The Notes conclude the overflight of the Malagasy forests by the raphias as they occur in the 1930s. While those on the east coast suffer degradation by men, those on the west coast are also not spared Men or by bush fires. According to botanists, this is very unfortunate, because the so-called “Raphia Madagascar type West Coast” fibers are the most popular in Europe, either because of their creamy white color or because of their large dimensions reaching 1m20 in length and 6mm wide.
They form fairly large spots between the forest massifs and all the more extensive as they are directed towards the interior. Through the development of
Communications, farmers gradually abandon exhausted coastal raphias to attack healthy stands in the districts of Kandreho, Maevatanàna, Ambato-Boeny and Port-Bergé. But at the time, they began to wear out in their turn.
It is especially for them that the special regulations are made. Indeed, it tends to promote their regeneration by means of appropriate reservations. Although in periods of crisis (as a result of the economic crisis of 1929 and the threat of the Second World War, not including movements of local demands), the Colony exports about
7,000 tons of raffia fiber, representing 20 million francs. This explains the conservation of these stands.
To synthesize this series of Notes, let us refer once again to the botanists who traveled the Great Island to identify the Malagasy flora and summarize the cycle they have accomplished:
“It highlights the multiple variations of Madagascar’s forestry physiognomy and the infinite number of species found there. “
Yet, are listed only a few main species. The botanists refrain, in fact, from mentioning the stands of Tapia where the majority of the cocoons of “landibe” (Malagasy silk) are harvested. At the time, they were no more than three or four massifs in Miarinarivo, Betafo, Ambositra and Isalo in Ranohira.

They also do not point to the Central West flora (Ambatofinandrahana), which is very special but “without practical interest”. They ignore “knowingly” the adapted foreign vegetation which supplements the deficiency of the local forest in certain parts of the island, especially on the Plateaux, but they can not be assimilated into the Malagasy sylve.

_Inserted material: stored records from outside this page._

-- ==== Sys2Proof/Machine/Belays.lean ====
section
/-! DEFINITION. Belays and restores (R121, R364-R373): the image, its targets, its seal, the receiving half of a peer
belay, and the two passes of a RESTORE. -/

namespace Sys2Proof.Machine

/-! ### The image (R366, Tables 16.8 and 16.9) -/

/-- Bytes of a header. -/
def headerSize : Nat := 256

/-- The checkpoint key of a partition's party (R329). -/
def Prt.kc (v : Prt) : List Byte := match v.party with | some q => q.kc.getD [] | none => []

/-- SM4 counter mode over the body (from block 0) or the loss record (from block 2^64 − 4) (R366). -/
def belayCrypt (kc nonce : List Byte) (block : Nat) (bs : List Byte) : List Byte :=
  xorBytes bs (sm4Stream (kdf kc nonce 9) (ceilDiv bs.length 16) (fun i => leBytes 8 (block + i) ++ nonce.take 8))

/-- First counter block of the loss record. -/
def lossBlock : Nat := 2 ^ 64 - 4

/-- A section: header of 16 bytes, then its content. -/
def section_ (type handle flags : Nat) (content : List Byte) : List Byte :=
  leBytes 2 type ++ leBytes 2 handle ++ leBytes 1 flags ++ zeros 3 ++ leBytes 8 content.length ++ content

/-- The header of an image up to HDR_MAC. -/
def headerBytes (v : Prt) (s : State) (ctx : Nat) (b : BelayRun) (isSealed : Bool) : List Byte :=
  let flags := bit isSealed + 2 * bit (b.loss ≠ []) + 4 * bit (b.kind = 2#8 ∧ b.dirty ≠ []) + 8 * bit b.poisoned
  leBytes 4 0x59414C42 ++ leBytes 2 1 ++ leBytes 1 b.kind.toNat ++ leBytes 1 flags ++ leBytes 8 b.size ++ leBytes 8 b.step
    ++ leBytes 8 b.jseq ++ sliceBytes (match v.party with | some q => q.digest | none => []) 0 32 ++ sliceBytes b.nonce 0 16
    ++ sliceBytes s.sec.bootId 0 16 ++ leBytes 2 ctx ++ leBytes 1 s.dev.ropePos.toNat ++ zeros 1 ++ leBytes 4 b.sections
    ++ sliceBytes b.digest 0 32 ++ (if b.loss = [] then zeros 64 else belayCrypt v.kc b.nonce lossBlock (sliceBytes b.loss 0 64))
    ++ zeros 48

/-- The sealed header with its MAC. -/
def sealedHeader (v : Prt) (s : State) (ctx : Nat) (b : BelayRun) : List Byte :=
  let h := headerBytes v s ctx b true
  h ++ (cmac (kdf v.kc b.nonce 0x0A) h).take 7 ++ [0#8]

/-! ### What is copied (R365, Table 16.7) -/

/-- Sections as they are formed. -/
structure Body where
  bytes : List Byte
  count : Nat
  bad : Bool
  st : State

/-- Add a section. -/
def Body.put (b : Body) (type handle flags : Nat) (content : List Byte) (bad : Bool) (st : State) : Body :=
  ⟨b.bytes ++ section_ type handle flags content, b.count + 1, b.bad || bad, st⟩

/-- The record that holds for a handle at the copy: the references as acceptance found them, VOID as the UPDATEs that it
waited for left it. -/
def Prt.versionNow (v : Prt) (r : VerRec) : VerRec :=
  { r with void0 := r.void0 || v.voidTag r.handle r.cur, void1 := r.void1 || v.voidTag r.handle ((r.cur + 65535) % 65536) }

/-- The 32 bytes of a version record (Table 16.9). -/
def VerRec.bytes (r : VerRec) : List Byte :=
  leBytes 2 r.handle ++ leBytes 2 r.cur ++ leBytes 1 (bit r.prevValid) ++ leBytes 1 (bit r.void0) ++ leBytes 1 (bit r.void1) ++ zeros 3
    ++ leBytes 4 r.ref0 ++ leBytes 4 r.ref1 ++ leBytes 4 r.ref2 ++ zeros 10

/-- Version slots of a tensor that a belay copies: those of the tags it holds that are not void; without a record, both
(log 34). -/
def OpRec.belaySlots (o : OpRec) (v : Prt) (h : Nat) : List Nat :=
  if !eVersions (o.ent h) then [0]
  else
    let tags := (o.refs.filter (fun x => x.1 = h)).map (·.2)
    if tags = [] then [0, 1]
    else
      let good := (tags.filter (fun t => !v.voidTag h t)).map (· % 2)
      [0, 1].filter good.contains

/-- One bit per 128-byte line of the data, 1 where a byte was read poisoned (Table 16.9). -/
def poisonMap (bs : List (Option Byte)) : List Bool :=
  (List.range (ceilDiv bs.length 128)).map (fun i => anyBad ((bs.drop (128 * i)).take 128))

/-- Bits packed into bytes. -/
def packBits (l : List Bool) : List Byte :=
  (List.range (ceilDiv l.length 8)).map (fun i =>
    BitVec.ofNat 8 (sumNat ((List.range 8).map (fun j => bit (l.getD (8 * i + j) false) * 2 ^ j))))

/-- A TENSOR section. -/
def Body.tensor (b : Body) (p : Nat) (o : OpRec) (h : Nat) : Body :=
  let e := o.ent h
  let slots := o.belaySlots (b.st.prt p) h
  let r := slots.foldl (fun (t : List Byte × List Bool × Bool × State) k =>
    let x := t.2.2.2.loadRun p 0 o.inbuf (o.dataAt h k) 0 (eDataBytes e)
    let y := x.2.loadRun p 0 o.inbuf (o.scalesAt h k) 0 (eScaleBytes e)
    (t.1 ++ plainBytes x.1 ++ plainBytes y.1, t.2.1 ++ poisonMap x.1, t.2.2.1 || anyBad x.1 || anyBad y.1, y.2)) ([], [], false, b.st)
  let map := r.2.1.any (· = true)
  b.put 6 h (bit (slots.contains 0) + 2 * bit (slots.contains 1) + 4 * bit map)
    (leBytes 64 e.toNat ++ r.1 ++ (if map then packBits r.2.1 else [])) r.2.2.1 r.2.2.2

/-- A FROZEN section. -/
def Body.frozen (b : Body) (p : Nat) (o : OpRec) (h : Nat) : Body :=
  let r := b.st.tensorBytes p o h 0
  b.put 7 h 0 (leBytes 64 (o.ent h).toNat
    ++ leBytes 8 (keyedDigest (b.st.prt p).digestKey (plainBytes r.data) (plainBytes r.side))) r.bad r.st

/-- The cursor: 256 bytes of handle 0x0002, from any tier (R160). -/
def Body.cursor (b : Body) (p : Nat) (o : OpRec) : Body :=
  if o.names 2 then
    let r := b.st.loadRaw p o 2 0 (min 256 (eDataBytes (o.ent 2)))
    b.put 2 2 0 (sliceBytes (plainBytes r.1) 0 256) (anyBad r.1) r.2
  else b.put 2 2 0 (zeros 256) false b.st
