-- ==== Sys2Proof/Machine/Firmware.lean ====
section
/-! DEFINITION. Flash banks, images and what the boot ROM accepts (R312-R318). -/

namespace Sys2Proof.Machine

/-! ### Images (R314, Tables 14.2 and 14.3) -/

/-- The largest body of image i in bytes (Table 14.2). -/
def imageRoom (i : Nat) : Nat := [8, 2, 1, 2, 4, 4, 2, 1].getD i 0 * 2 ^ 20

/-- Bytes of a staged bank; an erased byte reads 0xFF. -/
def bankBytes (data : Sparse Byte) (off n : Nat) : List Byte := Sparse.getMany 0xFF#8 data off n

/-- What the boot ROM finds in an image: its measurement, version, key index and flags; or the result code that refuses it.
-/
structure ImageFacts where
  measurement : List Byte
  svn : Nat
  keyIndex : Nat
  revoke : Bool
  size : Nat
deriving DecidableEq, Repr

/-- Result codes of vendor messages (Table 14.4). -/
def resOk : Nat := 0
/-- BAD_FORMAT. -/
def resFormat : Nat := 1
/-- BAD_SIGNATURE. -/
def resSignature : Nat := 2
/-- STATE. -/
def resState : Nat := 3
/-- COMMITMENT. -/
def resCommitment : Nat := 4
/-- DUPLICATE. -/
def resDuplicate : Nat := 5
/-- DEBUG. -/
def resDebug : Nat := 6
/-- ROLLBACK. -/
def resRollback : Nat := 7
/-- BUSY. -/
def resBusy : Nat := 8

/-- Check image i at an offset of a staged bank (R315): its facts, or the code of the first failing check. -/
def checkImage (f : Fuses) (data : Sparse Byte) (room off i : Nat) : Nat × ImageFacts :=
  let h := bankBytes data off 192
  let size := fieldLe h 8 4
  let no : ImageFacts := ⟨[], 0, 0, false, size⟩
  let key := sliceBytes h 16 64
  if fieldLe h 0 4 ≠ 0x4D494644 ∨ fieldLe h 4 1 ≠ i ∨ 1 < fieldLe h 5 1 ∨ 64 < fieldLe h 6 1 ∨ 1 < fieldLe h 7 1
      ∨ sliceBytes h 80 48 ≠ zeros 48 ∨ imageRoom i < size ∨ room < off + 192 + size then (resFormat, no)
  else
    let body := bankBytes data (off + 192) size
    let signedPart := h.take 128 ++ body
    let m := sm3 signedPart
    let k := fieldLe h 5 1
    if (k = 0 ∧ f.key0Revoked) ∨ sm3 key ≠ leBytes 32 (Config.fwKeyHash (decide (k = 1))).toNat
        ∨ !sm2Verify key m (sliceBytes h 128 64) then (resSignature, no)
    else if fieldLe h 6 1 < Sparse.get 0 f.svn i then (resRollback, no)
    else (resOk, ⟨m, fieldLe h 6 1, k, decide (fieldLe h 7 1 = 1), size⟩)

/-- Check the eight images of a staged bank in ascending IMAGE_ID, each at the next 64 KiB boundary (R313). -/
def checkImages (f : Fuses) (data : Sparse Byte) (room : Nat) : Nat → Nat → Nat → Nat × List ImageFacts
  | 0, _, _ => (resOk, [])
  | n + 1, off, i =>
    let r := checkImage f data room off i
    if r.1 ≠ resOk then (r.1, [])
    else
      let t := checkImages f data room n (ceilDiv (off + 192 + r.2.size) 65536 * 65536) (i + 1)
      (t.1, r.2 :: t.2)

/-- The images that a part leaves the factory with, signed under key 0 (log 9). -/
def factoryImages : List ImageFacts :=
  (List.range 8).map (fun i =>
    ⟨leBytes 32 (Config.factoryMeasurement i).toNat, (Config.factorySvn i).toNat, 0, false, 0⟩)

/-- Check a bank (R313, R315). -/
def checkBank (f : Fuses) : Bank → Nat × List ImageFacts
  | .factory =>
    if f.key0Revoked then (resSignature, [])
    else if (List.range 8).any (fun i => (Config.factorySvn i).toNat < Sparse.get 0 f.svn i) then (resRollback, [])
    else (resOk, factoryImages)
  | .bytes size data => checkImages f data size 8 0 0

/-- A bank of the flash: A, or B. -/
def Sec.bank (x : Sec) (b : Bool) : Bank := if b then x.bankB else x.bankA

/-- Replace a bank. -/
def Sec.setBank (x : Sec) (b : Bool) (v : Bank) : Sec := if b then { x with bankB := v } else { x with bankA := v }

/-- What the boot ROM boots (R316): the bank, whether TRY_BANK named it, and its images; none is recovery. -/
def Sec.boots (x : Sec) (f : Fuses) : Option (Bool × Bool × List ImageFacts) :=
  let first := x.tryBank.getD x.activeBank
  let a := checkBank f (x.bank first)
  if a.1 = resOk then some (first, x.tryBank.isSome, a.2)
  else
    let b := checkBank f (x.bank (!first))
    if b.1 = resOk then some (!first, false, b.2) else none

/-- The boot ROM's record of a bank that it boots: measurements and SVNs in ATT; TRY_BANK is clear (R316). -/
def Sec.record (x : Sec) (b : Bool) (imgs : List ImageFacts) : Sec :=
  { x with running := b, tryBank := none,
           measurements := Sparse.setMany [] [] 0 (imgs.map (·.measurement)),
           svns := Sparse.setMany 0#8 [] 0 (imgs.map (fun m => BitVec.ofNat 8 m.svn)),
           revokeAllowed := (match imgs.head? with | some m => m.revoke | none => false) && imgs.all (fun m => m.keyIndex = 1) }

/-- READY on a bank booted from TRY_BANK (R318): ACTIVE_BANK, the counters, then KEY0_REVOKED. -/
def State.confirmBank (s : State) : State :=
  { s with
    sec := { s.sec with activeBank := s.sec.running }
    fuses := { s.fuses with
      svn := (List.range 8).foldl (fun m i => Sparse.modify 0 m i (fun n => max n (Sparse.get 0#8 s.sec.svns i).toNat)) s.fuses.svn
      key0Revoked := s.fuses.key0Revoked || s.sec.revokeAllowed } }

/-- Burn the next bit of HEALTH and keep a health record in flash: 256 at most, the oldest overwritten (R345). -/
def State.burnMark (s : State) (record : List Byte) : State :=
  { s with
    fuses := { s.fuses with health := min 64 (s.fuses.health + 1) }
    sec := { s.sec with healthRecords := (s.sec.healthRecords ++ [record]).drop (s.sec.healthRecords.length + 1 - 256) } }

end Sys2Proof.Machine
end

However, of these introduced species, they retain one, given its exceptional importance. It is the cinchona of Java (actually two species of the same genus). The cultivation trials of the plant are undertaken on a serious basis and after five years they seem to be performing well in the Antsiranana area. “The primordial role played by quinine in colonial medicine requires that these trials, which represent the national interest, be pushed as far as possible. “
To conclude, botanists point out that this list of species among many others and the very rapid indication of their use give an idea of ​​the profit that Madagascar could derive from the exploitation of its forests. But on one condition, that this be conducted rationally, that is to say “by controlled cuts, after a reflective arrangement”.
But in the 1930s, it was not yet possible to “fully realize” the income of the forestry capital of the Colony. This requires the employment of a large staff and credits, above the local finances.